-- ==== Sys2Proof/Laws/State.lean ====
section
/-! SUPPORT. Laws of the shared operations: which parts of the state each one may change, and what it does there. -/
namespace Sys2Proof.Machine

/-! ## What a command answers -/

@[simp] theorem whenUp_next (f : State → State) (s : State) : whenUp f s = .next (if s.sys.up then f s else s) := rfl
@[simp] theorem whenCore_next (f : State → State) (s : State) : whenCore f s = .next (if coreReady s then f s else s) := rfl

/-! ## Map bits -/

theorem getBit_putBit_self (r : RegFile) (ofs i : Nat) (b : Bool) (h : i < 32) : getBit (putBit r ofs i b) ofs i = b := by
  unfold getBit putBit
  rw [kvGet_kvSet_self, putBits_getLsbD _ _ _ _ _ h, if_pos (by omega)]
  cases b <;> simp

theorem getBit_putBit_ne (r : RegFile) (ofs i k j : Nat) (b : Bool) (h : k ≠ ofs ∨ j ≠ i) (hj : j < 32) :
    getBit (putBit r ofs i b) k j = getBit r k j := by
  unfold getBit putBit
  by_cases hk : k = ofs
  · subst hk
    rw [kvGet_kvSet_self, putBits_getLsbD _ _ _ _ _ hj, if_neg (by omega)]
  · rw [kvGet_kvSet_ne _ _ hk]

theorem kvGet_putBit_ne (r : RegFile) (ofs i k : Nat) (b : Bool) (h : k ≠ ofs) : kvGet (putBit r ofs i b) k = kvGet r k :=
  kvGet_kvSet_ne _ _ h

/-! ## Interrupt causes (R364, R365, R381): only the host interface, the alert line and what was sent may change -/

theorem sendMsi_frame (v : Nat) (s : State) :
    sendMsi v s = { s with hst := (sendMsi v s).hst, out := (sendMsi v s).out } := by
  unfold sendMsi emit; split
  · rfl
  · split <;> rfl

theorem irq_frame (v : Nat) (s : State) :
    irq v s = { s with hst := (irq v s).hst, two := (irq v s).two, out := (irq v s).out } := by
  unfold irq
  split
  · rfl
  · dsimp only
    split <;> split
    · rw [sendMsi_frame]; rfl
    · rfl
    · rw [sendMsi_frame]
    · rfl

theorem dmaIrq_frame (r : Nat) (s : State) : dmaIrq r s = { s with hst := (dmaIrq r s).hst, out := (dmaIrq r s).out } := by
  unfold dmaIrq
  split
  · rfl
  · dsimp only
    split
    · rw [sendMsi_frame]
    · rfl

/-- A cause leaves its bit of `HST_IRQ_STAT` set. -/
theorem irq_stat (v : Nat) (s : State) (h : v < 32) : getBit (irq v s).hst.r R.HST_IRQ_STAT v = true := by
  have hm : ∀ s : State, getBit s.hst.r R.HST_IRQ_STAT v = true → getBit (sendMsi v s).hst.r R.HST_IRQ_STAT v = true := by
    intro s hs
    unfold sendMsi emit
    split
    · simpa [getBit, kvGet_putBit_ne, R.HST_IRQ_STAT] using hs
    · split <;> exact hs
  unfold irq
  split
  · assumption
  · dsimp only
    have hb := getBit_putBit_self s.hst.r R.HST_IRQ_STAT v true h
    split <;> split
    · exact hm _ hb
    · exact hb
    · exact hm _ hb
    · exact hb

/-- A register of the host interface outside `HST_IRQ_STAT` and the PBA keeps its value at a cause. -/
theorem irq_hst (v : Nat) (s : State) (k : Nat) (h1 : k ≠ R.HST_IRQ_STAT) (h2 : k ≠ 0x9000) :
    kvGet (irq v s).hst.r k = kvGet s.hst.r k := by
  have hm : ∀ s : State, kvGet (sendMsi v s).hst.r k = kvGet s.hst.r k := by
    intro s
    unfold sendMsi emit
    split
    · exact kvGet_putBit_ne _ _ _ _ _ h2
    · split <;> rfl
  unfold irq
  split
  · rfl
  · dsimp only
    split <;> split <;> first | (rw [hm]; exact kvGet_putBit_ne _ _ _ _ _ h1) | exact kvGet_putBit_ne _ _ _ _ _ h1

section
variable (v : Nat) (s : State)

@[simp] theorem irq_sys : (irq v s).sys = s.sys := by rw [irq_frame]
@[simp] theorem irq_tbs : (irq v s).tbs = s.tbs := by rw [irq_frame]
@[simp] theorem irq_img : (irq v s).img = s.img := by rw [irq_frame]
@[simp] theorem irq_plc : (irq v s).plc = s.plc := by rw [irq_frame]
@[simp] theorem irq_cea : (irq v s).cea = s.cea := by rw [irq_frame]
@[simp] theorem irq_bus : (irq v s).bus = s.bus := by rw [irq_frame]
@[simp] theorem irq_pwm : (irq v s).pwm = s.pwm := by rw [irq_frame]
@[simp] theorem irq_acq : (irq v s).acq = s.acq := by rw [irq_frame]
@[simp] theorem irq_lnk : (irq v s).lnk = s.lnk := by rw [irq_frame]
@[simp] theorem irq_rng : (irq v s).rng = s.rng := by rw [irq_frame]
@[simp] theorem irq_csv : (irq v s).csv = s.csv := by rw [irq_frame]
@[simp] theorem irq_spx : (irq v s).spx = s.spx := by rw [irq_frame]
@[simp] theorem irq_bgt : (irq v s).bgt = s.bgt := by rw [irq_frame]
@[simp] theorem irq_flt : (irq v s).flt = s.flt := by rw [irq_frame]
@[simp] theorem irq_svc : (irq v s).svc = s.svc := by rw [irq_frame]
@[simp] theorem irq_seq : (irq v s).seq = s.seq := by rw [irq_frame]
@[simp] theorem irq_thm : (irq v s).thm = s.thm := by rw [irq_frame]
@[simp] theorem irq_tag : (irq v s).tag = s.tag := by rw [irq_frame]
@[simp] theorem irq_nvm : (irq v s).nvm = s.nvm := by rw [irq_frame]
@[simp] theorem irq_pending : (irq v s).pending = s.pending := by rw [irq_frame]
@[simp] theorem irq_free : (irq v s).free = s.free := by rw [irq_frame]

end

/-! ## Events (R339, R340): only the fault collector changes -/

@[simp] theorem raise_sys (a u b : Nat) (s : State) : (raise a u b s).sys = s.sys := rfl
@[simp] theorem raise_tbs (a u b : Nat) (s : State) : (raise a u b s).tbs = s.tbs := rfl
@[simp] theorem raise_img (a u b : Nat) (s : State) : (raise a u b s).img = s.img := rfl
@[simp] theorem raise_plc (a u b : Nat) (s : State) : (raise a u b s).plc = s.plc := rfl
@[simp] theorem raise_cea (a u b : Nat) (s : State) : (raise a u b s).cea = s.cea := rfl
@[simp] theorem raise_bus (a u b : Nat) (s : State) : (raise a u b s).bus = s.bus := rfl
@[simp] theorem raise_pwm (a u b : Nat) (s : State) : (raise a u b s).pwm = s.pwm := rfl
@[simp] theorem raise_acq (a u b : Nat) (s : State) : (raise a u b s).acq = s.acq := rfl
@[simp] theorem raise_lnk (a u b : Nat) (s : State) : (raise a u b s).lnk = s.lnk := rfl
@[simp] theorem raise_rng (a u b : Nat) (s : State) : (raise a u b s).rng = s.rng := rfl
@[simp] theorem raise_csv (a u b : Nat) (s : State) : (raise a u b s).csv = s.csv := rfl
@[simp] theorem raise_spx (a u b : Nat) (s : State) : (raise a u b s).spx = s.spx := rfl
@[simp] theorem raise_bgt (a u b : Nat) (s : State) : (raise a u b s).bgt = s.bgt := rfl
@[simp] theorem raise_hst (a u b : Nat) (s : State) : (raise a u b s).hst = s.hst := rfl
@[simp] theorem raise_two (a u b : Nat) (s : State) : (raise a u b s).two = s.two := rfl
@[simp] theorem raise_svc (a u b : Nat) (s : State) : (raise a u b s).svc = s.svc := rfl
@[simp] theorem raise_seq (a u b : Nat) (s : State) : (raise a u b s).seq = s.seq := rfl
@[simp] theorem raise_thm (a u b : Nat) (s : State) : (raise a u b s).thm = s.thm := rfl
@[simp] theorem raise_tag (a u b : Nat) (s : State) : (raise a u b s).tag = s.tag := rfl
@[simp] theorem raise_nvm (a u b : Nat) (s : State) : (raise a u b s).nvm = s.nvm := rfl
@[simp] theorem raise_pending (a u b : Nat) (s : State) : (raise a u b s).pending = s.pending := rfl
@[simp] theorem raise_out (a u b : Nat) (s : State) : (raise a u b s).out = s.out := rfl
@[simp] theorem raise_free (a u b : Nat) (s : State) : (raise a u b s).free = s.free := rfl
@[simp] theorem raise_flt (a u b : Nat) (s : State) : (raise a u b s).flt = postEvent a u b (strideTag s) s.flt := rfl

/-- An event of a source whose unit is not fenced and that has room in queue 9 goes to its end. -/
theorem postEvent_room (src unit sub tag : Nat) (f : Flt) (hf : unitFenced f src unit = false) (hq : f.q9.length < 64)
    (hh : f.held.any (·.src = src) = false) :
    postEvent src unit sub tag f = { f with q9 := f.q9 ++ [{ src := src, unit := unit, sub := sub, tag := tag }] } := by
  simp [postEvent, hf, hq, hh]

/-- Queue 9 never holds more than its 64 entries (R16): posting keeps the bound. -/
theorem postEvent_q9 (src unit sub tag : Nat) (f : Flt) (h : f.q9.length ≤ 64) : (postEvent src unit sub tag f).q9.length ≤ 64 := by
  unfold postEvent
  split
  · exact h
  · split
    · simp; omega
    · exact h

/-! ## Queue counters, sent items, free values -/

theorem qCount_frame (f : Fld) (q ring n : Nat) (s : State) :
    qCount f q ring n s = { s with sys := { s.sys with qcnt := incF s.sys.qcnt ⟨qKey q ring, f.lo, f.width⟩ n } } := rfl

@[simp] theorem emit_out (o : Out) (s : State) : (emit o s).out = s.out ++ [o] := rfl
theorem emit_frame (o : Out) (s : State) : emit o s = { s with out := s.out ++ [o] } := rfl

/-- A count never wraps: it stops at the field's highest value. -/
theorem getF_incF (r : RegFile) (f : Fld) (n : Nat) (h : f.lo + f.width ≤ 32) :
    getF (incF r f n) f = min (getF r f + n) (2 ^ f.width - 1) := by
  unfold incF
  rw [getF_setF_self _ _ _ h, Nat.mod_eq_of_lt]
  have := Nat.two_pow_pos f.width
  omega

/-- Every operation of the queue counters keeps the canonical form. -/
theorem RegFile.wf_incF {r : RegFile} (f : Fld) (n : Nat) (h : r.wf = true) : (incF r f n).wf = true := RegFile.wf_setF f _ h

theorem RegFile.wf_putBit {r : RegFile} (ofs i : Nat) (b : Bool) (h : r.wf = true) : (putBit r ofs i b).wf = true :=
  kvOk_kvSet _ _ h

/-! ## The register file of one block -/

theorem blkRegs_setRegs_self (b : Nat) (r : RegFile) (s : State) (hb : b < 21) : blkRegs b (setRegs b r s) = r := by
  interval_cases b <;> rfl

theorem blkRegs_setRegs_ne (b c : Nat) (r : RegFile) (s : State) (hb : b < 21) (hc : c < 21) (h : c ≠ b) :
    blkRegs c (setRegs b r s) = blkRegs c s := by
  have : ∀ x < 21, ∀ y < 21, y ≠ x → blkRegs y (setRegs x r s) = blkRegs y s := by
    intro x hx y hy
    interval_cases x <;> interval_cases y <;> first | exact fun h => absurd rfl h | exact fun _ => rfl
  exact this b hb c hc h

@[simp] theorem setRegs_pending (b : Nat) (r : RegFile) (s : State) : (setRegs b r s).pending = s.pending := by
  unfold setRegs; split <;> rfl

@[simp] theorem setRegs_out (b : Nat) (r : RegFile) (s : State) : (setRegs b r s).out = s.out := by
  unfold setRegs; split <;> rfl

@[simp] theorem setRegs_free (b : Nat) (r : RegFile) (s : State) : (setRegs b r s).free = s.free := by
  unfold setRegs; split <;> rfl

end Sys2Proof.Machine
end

○ ○ ○

▶ Your instructions
Using the records above, restate word for word the lines from the one with "kvGet (irq v" through the one with "s.acq := by rw [irq_frame]", both included.

▶ Output for this task
    kvGet (irq v s).hst.r k = kvGet s.hst.r k := by
  have hm : ∀ s : State, kvGet (sendMsi v s).hst.r k = kvGet s.hst.r k := by
    intro s
    unfold sendMsi emit
    split
    · exact kvGet_putBit_ne _ _ _ _ _ h2
    · split <;> rfl
  unfold irq
  split
  · rfl
  · dsimp only
    split <;> split <;> first | (rw [hm]; exact kvGet_putBit_ne _ _ _ _ _ h1) | exact kvGet_putBit_ne _ _ _ _ _ h1

section
variable (v : Nat) (s : State)

@[simp] theorem irq_sys : (irq v s).sys = s.sys := by rw [irq_frame]
@[simp] theorem irq_tbs : (irq v s).tbs = s.tbs := by rw [irq_frame]
@[simp] theorem irq_img : (irq v s).img = s.img := by rw [irq_frame]
@[simp] theorem irq_plc : (irq v s).plc = s.plc := by rw [irq_frame]
@[simp] theorem irq_cea : (irq v s).cea = s.cea := by rw [irq_frame]
@[simp] theorem irq_bus : (irq v s).bus = s.bus := by rw [irq_frame]
@[simp] theorem irq_pwm : (irq v s).pwm = s.pwm := by rw [irq_frame]
@[simp] theorem irq_acq : (irq v s).acq = s.acq := by rw [irq_frame]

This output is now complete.